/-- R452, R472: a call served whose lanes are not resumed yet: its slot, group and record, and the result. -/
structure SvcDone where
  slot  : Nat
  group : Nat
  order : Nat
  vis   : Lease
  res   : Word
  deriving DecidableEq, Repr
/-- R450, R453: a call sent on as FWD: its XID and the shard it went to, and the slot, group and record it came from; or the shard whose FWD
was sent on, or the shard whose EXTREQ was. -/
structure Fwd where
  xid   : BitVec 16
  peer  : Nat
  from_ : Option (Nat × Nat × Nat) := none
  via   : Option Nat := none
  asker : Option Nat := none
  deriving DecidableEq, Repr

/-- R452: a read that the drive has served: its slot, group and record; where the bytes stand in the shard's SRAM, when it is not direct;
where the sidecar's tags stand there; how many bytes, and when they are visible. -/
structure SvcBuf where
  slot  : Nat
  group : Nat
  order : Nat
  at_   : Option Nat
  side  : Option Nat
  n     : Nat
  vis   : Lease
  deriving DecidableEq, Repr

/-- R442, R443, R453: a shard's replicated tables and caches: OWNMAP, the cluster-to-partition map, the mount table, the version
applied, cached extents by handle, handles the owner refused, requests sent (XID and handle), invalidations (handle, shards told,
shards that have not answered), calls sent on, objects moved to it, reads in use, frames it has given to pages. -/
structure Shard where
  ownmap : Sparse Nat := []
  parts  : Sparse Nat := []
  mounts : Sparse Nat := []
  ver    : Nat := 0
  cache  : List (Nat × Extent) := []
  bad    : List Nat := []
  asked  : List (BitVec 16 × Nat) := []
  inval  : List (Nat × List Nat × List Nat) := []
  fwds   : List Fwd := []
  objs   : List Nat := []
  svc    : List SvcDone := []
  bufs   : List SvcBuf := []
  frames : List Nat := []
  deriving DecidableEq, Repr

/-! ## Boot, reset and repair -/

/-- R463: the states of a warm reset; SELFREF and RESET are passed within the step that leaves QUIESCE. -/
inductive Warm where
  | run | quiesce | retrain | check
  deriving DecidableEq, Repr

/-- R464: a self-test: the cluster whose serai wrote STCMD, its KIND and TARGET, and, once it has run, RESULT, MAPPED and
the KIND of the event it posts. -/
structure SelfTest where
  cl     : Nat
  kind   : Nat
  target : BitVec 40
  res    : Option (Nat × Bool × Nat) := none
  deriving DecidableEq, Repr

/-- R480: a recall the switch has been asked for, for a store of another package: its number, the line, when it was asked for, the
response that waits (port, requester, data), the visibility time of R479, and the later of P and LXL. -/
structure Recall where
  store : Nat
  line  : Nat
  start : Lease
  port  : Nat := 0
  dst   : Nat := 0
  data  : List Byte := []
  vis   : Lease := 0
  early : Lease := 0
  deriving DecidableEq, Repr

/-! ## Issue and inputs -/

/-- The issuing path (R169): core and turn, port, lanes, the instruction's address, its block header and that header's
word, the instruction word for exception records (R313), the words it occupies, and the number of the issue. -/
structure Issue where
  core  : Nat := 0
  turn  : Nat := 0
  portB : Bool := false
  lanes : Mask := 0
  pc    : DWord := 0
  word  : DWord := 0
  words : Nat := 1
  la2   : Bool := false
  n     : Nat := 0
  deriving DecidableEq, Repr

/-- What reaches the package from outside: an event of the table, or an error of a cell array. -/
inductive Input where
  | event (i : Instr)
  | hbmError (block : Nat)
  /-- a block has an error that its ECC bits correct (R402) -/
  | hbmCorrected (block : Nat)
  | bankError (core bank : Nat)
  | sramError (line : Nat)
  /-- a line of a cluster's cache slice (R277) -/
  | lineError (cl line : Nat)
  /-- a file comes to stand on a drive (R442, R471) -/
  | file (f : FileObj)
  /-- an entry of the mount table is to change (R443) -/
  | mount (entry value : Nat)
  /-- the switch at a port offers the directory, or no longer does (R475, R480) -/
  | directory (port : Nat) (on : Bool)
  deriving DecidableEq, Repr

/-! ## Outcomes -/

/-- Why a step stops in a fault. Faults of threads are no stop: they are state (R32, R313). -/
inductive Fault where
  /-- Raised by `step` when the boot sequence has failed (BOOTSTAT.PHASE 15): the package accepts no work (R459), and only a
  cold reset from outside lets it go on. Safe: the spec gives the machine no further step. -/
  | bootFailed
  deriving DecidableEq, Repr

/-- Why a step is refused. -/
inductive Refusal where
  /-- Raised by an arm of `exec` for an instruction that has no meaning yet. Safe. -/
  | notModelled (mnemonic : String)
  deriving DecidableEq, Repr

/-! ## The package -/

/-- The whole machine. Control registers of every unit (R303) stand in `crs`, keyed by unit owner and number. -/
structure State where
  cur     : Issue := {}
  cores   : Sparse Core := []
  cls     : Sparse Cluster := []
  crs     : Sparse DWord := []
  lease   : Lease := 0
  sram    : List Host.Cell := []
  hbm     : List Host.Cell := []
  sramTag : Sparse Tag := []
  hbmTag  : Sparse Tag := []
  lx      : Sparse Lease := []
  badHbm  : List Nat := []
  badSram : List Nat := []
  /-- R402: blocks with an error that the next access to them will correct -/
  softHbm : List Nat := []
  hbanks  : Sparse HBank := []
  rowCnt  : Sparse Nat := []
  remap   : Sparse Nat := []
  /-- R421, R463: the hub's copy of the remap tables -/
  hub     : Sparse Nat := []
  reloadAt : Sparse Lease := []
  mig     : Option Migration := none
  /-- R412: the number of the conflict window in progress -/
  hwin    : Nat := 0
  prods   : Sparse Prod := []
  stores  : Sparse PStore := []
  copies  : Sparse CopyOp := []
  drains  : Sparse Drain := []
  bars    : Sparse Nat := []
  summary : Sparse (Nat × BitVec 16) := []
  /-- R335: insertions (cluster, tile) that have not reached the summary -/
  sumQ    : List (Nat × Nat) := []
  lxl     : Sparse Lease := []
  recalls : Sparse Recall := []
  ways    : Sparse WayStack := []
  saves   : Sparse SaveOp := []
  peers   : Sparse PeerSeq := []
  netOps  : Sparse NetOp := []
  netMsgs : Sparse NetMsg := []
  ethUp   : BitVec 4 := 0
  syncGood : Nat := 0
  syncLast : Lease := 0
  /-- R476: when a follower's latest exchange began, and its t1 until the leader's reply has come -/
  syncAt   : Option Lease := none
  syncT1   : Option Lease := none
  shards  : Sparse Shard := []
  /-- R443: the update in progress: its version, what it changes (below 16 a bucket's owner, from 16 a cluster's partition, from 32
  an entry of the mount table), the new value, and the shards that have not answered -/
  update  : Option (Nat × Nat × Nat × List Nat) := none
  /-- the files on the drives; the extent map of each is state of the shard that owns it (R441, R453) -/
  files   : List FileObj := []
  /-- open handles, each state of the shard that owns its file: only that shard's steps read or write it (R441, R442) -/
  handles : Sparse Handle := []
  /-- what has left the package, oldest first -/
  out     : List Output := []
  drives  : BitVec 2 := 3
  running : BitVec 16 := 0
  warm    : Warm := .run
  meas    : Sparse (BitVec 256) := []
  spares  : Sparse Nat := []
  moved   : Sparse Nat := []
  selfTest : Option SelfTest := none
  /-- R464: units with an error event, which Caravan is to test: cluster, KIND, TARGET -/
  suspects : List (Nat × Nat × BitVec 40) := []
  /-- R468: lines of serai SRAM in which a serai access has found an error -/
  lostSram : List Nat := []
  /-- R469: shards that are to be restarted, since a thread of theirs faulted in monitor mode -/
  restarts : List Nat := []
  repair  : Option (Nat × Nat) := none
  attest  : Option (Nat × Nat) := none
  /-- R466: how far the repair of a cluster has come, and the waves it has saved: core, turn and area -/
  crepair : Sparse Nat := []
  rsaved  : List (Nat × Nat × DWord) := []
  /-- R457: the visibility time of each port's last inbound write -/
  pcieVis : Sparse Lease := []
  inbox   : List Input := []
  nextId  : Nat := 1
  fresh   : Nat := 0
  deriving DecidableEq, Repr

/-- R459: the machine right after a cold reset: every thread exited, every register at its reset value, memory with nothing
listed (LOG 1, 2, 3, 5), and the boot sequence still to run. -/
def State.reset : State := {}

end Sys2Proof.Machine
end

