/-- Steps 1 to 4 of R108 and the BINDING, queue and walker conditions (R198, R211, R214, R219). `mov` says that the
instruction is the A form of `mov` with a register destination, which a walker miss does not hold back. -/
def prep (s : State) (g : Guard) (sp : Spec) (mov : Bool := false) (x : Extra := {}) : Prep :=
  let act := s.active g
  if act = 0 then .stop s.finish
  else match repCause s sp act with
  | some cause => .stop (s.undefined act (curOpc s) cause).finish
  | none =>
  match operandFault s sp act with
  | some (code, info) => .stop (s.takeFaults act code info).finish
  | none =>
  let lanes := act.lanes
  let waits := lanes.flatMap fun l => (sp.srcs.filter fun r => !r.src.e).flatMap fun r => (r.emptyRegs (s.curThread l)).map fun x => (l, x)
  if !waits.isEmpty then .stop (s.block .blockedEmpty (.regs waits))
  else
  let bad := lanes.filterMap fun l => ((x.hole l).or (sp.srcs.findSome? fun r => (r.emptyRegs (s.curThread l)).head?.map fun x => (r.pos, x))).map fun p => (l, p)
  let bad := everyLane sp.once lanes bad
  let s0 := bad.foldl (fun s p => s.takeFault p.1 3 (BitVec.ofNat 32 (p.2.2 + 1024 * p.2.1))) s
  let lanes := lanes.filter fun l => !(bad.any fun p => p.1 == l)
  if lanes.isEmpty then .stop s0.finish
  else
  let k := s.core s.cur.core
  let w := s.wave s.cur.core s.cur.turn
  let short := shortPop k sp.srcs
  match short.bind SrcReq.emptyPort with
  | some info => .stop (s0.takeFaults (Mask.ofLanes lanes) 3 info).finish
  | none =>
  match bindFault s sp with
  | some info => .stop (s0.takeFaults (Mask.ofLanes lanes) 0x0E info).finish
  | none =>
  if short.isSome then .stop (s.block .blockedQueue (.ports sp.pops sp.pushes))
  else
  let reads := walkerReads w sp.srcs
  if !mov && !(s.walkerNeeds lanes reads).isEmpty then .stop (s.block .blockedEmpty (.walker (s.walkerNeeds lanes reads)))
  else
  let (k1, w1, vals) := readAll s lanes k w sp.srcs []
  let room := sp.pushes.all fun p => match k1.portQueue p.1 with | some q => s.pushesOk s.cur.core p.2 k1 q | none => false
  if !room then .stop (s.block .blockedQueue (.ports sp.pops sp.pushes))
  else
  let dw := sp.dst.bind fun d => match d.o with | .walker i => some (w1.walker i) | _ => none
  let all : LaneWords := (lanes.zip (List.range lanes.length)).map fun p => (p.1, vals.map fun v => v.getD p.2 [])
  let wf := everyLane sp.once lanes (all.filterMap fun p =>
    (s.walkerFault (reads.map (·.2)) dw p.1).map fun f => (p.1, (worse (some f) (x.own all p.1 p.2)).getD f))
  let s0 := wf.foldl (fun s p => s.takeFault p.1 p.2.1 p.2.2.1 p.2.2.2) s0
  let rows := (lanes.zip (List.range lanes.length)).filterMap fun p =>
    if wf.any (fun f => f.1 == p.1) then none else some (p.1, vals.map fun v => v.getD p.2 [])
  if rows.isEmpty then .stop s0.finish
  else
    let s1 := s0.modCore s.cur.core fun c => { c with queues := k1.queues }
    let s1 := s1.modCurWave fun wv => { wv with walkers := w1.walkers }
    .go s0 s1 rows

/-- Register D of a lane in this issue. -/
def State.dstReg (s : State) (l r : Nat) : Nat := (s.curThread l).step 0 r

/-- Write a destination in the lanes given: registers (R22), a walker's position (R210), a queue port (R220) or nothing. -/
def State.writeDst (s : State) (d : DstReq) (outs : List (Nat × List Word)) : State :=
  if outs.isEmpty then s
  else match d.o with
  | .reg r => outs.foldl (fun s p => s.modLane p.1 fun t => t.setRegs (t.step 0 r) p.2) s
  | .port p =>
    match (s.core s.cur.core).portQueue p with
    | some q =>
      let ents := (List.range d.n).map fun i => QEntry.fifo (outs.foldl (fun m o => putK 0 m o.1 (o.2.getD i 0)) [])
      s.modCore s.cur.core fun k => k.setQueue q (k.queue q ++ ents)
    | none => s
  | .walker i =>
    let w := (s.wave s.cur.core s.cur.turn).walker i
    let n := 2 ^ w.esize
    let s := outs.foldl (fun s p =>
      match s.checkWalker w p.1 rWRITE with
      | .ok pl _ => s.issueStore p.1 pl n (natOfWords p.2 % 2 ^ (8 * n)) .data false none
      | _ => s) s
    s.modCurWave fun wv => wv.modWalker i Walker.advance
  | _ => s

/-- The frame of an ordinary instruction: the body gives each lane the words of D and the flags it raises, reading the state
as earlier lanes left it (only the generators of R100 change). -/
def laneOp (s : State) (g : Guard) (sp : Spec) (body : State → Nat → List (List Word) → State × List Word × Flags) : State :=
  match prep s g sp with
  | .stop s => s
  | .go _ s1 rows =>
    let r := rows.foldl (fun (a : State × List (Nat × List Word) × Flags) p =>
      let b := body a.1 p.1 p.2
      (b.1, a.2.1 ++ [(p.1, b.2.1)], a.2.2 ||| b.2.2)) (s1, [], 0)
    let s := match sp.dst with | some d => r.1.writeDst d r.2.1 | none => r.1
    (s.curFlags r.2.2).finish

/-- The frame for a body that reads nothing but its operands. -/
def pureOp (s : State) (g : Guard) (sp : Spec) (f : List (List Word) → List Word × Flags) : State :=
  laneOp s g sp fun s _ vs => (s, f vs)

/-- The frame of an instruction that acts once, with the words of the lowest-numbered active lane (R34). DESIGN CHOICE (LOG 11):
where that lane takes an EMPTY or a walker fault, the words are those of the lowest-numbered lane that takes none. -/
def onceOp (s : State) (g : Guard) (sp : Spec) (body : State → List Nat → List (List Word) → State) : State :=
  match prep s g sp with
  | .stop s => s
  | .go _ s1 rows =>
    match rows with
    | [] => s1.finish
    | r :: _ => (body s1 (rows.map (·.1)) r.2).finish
◇ ◇ ◇ ◇ ◇ ◇ ◇
§ What to work on: What is needed is every line of the records that contains the word "ports".

§ Task response:
  if short.isSome then .stop (s.block .blockedQueue (.ports sp.pops sp.pushes))
  if !room then .stop (s.block .blockedQueue (.ports sp.pops sp.pushes))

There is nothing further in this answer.